WCF chokes on properties with no "set ". Any workaround?

C#WcfPropertiesDatacontractserializer

C# Problem Overview


I have some class that I'm passing as a result of a service method, and that class has a get-only property:

[DataContract]
public class ErrorBase
{
  [DataMember]
  public virtual string Message { get { return ""; } }
}

I'm getting an exception on service side:

> System.Runtime.Serialization.InvalidDataContractException: No set > method for property 'Message' in type 'MyNamespace.ErrorBase'.

I have to have this property as only getter, I can't allow users to assign it a value. Any workaround I could use? Or am I missing some additional attribute?

C# Solutions


Solution 1 - C#

Give Message a public getter but protected setter, so that only subclasses (and the DataContractSerializer, because it cheats :) may modify the value.

Solution 2 - C#

Even if you dont need to update the value, the setter is used by the WCFSerializer to deserialize the object (and re-set the value).

This SO is what you are after: https://stackoverflow.com/questions/172681/wcf-datacontracts

Solution 3 - C#

[DataMember(Name = "PropertyName")]
public string PropertyName
{
	get
	{
		return "";
	}
	private set
	{ }
}

Solution 4 - C#

If you only have a getter, why do you need to serialize the property at all.

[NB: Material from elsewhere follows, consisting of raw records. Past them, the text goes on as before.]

theorem flushFrom (hd : d.memWf) {f : Nat} : (d.flushFrom f).memWf :=
  .ite (.foldl hd (fun _ _ h2 => .flushPending h2)) (.flushPending hd)

theorem configWrite (hd : d.memWf) {f : Nat} {reg : CfgReg} {v : Nat} : (d.configWrite f reg v).memWf := by
  unfold Dev.configWrite
  exact .ite hd ((by
    split
    · exact .flushFrom (.setFn hd)
    · exact .flushPending (.setFn hd)
    · exact .flushPending (.setFn hd)
    · exact .ite (.setFn hd) hd
    · exact .ite (.onHif hd) hd
    · exact .ite (.setVfs hd) hd
    · exact .ite (.setVfs hd) hd
    · exact .ite (.onHif hd) hd
    · exact .ite (.onHif hd) hd
    · exact .ite (.onHif hd) hd))

theorem unsupportedRequest (hd : d.memWf) {f : Nat} : (d.unsupportedRequest f).memWf := .ite (.unsupported hd) hd

theorem poisonedTlp (hd : d.memWf) {f : Nat} : (d.poisonedTlp f).memWf := .ite hd (.ite (.unsupported hd) (.sendOut hd))

theorem dropRead (hd : d.memWf) {i : Nat} : (d.dropRead i).memWf := hd

theorem readFailed (hd : d.memWf) {r : OutRead} : (d.readFailed r).memWf := by
  unfold Dev.readFailed
  dsimp only
  split
  · exact .failCmd (.hostFail hd)
  · split
    · exact .failCmd (.hostFail hd)
    · exact .hostFail hd
  · exact .abortEntry (.hostFail hd)
  · exact .headFailed (.hostFail hd)

theorem readCame (hd : d.memWf) {r : OutRead} : (d.readCame r).memWf := by
  unfold Dev.readCame
  split
  · split
    · exact .ite (.copyMove hd) hd
    · exact hd
  · exact .setFetched hd
  · exact hd

theorem hostReadCompletion (hd : d.memWf) {i : Nat} {status : ReadStatus} {data : List Byte} :
    (d.hostReadCompletion i status data).memWf := by
  unfold Dev.hostReadCompletion
  split
  · exact hd
  next r _ =>
    have h1 : (d.dropRead i).memWf := .dropRead hd
    exact .ite (.readFailed h1) (.ite hd (.readCame (.setHost h1 (Memory.wf_putBytes h1.2.2.2.2 _ _))))

theorem completionTimeout (hd : d.memWf) {i : Nat} : (d.completionTimeout i).memWf := by
  unfold Dev.completionTimeout
  split
  · exact hd
  · exact .ite hd (.readFailed (.dropRead hd))

/-! ### The mailbox -/

theorem mbxGo (hd : d.memWf) : d.mbxGo.memWf := .ite (.blkErr hd) (.ite (.putF hd) (.finishMbx (.putF hd)))

theorem mailbox (hd : d.memWf) {cmd : Nat} {hasRequest : Bool} {k : Dev → Dev} (hk : ∀ e, e.memWf → (k e).memWf) :
    (d.mailbox cmd hasRequest k).memWf :=
  .ite hd (.ite (.finishMbx hd) (hk _ hd))

theorem openStatus (hd : d.memWf) : d.openStatus.memWf := .finishMbx (.upd hd)

theorem identityRead (hd : d.memWf) {i : Ident} : (d.identityRead i).memWf := .mailbox hd (fun _ h2 => .finishMbx h2)

theorem sensorRead (hd : d.memWf) : d.sensorRead.memWf := by
  unfold Dev.sensorRead
  exact .mailbox hd (fun _ h2 => (by
    dsimp only
    split
    · exact .openStatus h2
    · exact .finishMbx (.upd h2)))

theorem logRead (hd : d.memWf) : d.logRead.memWf :=
  .mailbox hd (fun _ h2 => .ite (.openStatus h2) (.ite (.finishMbx h2) (.finishMbx h2)))

theorem logInfo (hd : d.memWf) : d.logInfo.memWf := .mailbox hd (fun _ h2 => .finishMbx (.upd h2))

theorem keyEnrol (hd : d.memWf) : d.keyEnrol.memWf := by
  unfold Dev.keyEnrol
  exact .mailbox hd (fun _ h2 => .ite (.openStatus h2) ((by
    split
    · exact .finishMbx h2
    · exact .cfgAsk (.upd h2))))

theorem keyRevoke (hd : d.memWf) : d.keyRevoke.memWf := by
  unfold Dev.keyRevoke
  exact .mailbox hd (fun _ h2 => (by
    split
    · exact .finishMbx h2
    · exact .cfgAsk h2))

theorem keyList (hd : d.memWf) : d.keyList.memWf := .mailbox hd (fun _ h2 => .ite (.openStatus h2) (.finishMbx h2))

theorem cfgRead (hd : d.memWf) : d.cfgRead.memWf := .mailbox hd (fun _ h2 => .ite (.openStatus h2) (.finishMbx h2))

theorem debugChallenge (hd : d.memWf) {i : Ident} {nonce : BitVec 256} : (d.debugChallenge i nonce).memWf :=
  .mailbox hd (fun _ h2 => .finishMbx (.onGan h2))

theorem eraseSecrets (hd : d.memWf) : d.eraseSecrets.memWf := hd

theorem debugOpen (hd : d.memWf) {i : Ident} : (d.debugOpen i).memWf :=
.mailbox hd (fun _ h2 => .ite (.finishMbx h2) (.ite (.finishMbx (.onGan h2)) (.finishMbx (.onHif (.putF (.putF (.onGan (.logNow
    (.eraseSecrets (.onGan h2))))))))))

/-! ### The management bus -/

theorem reply (hd : d.memWf) {b : Binding} {r : Reply} : (d.reply b r).memWf := hd

theorem answer (hd : d.memWf) {b : Binding} {kind : Nat} {xs : List Nat} : (d.answer b kind xs).memWf := hd

theorem mctp (hd : d.memWf) {b : Binding} {k : Dev → Dev} (hk : ∀ e, e.memWf → (k e).memWf) : (d.mctp b k).memWf :=
  .ite (hk _ hd) hd

theorem setEndpointId (hd : d.memWf) {b : Binding} {eid : Byte} : (d.setEndpointId b eid).memWf := by
  unfold Dev.setEndpointId
  exact .mctp hd (fun _ h2 => .answer ((by
    split
    · exact .putF h2
    · exact .putF h2)))

theorem vdmWake (hd : d.memWf) {b : Binding} : (d.vdmWake b).memWf := .mctp hd (fun _ h2 => .ite (.wakeSource h2) h2)

theorem i3cDynamicAddress (hd : d.memWf) {addr : BitVec 7} : (d.i3cDynamicAddress addr).memWf := .ite (.putF hd) hd

theorem pldmPlatformMonitoring (hd : d.memWf) {b : Binding} {n : Nat} : (d.pldmPlatformMonitoring b n).memWf := by
  unfold Dev.pldmPlatformMonitoring
  exact .mctp hd (fun _ h2 => (by
    split
    · exact .reply h2
    · exact .answer (.upd h2)))

theorem pldmBaseDiscovery (hd : d.memWf) {b : Binding} : (d.pldmBaseDiscovery b).memWf := .mctp hd (fun _ h2 => .answer h2)

theorem signedReq (hd : d.memWf) {i : Ident} {b : Binding} {k : Dev → Dev} (hk : ∀ e, e.memWf → (k e).memWf) :
    (d.signedReq i b k).memWf :=
  .mctp hd (fun _ h3 => .ite (hk _ h3) (.reply h3))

It seems like you could remove the DataMember attribute for the read-only property, and the serializer would just ignore the property.

Solution 5 - C#

Couldn't you just have a "do-nothing" setter??

[DataContract]
public class ErrorBase
{
  [DataMember]
  public virtual string Message 
  {
      get { return ""; } 
      set { }
  }
}

Or does the DataContract serializer barf at that, too??

Solution 6 - C#

Properties with DataMember attribute always requires set. You should re write simmilar object on the client application since DataContract members can always be assigned values.

Solution 7 - C#

I had this problem with ASP.NET MVC and me wanting to use DataContractSerializer in order to be able to control the names on the items in the JSON output. Eventually I switched serializer to JSON.NET, which supports properties without setters (which DataContractSerializer doesn't) and property name control (which the built-in JSON serializer in ASP.NET MVC doesn't) via [JsonProperty(PropertyName = "myName")].

Solution 8 - C#

If it's a viable option, then instead of having ErrorBase as the base class, define it as follows:

    public interface IError
    {
        string Message
        {
            [OperationContract]
            get;

            // leave unattributed
            set;
        }
    }

Now, even though a setter exists, it's inaccessible to the client via WCF channel, so it's as if it were private.

Solution 9 - C#

If your serializer is of type DataContractJsonSerializer (or any DataContractSerializer) you can also use DataContractSerializerSettings in the constructor, with the SerializeReadOnlyTypes property set to true.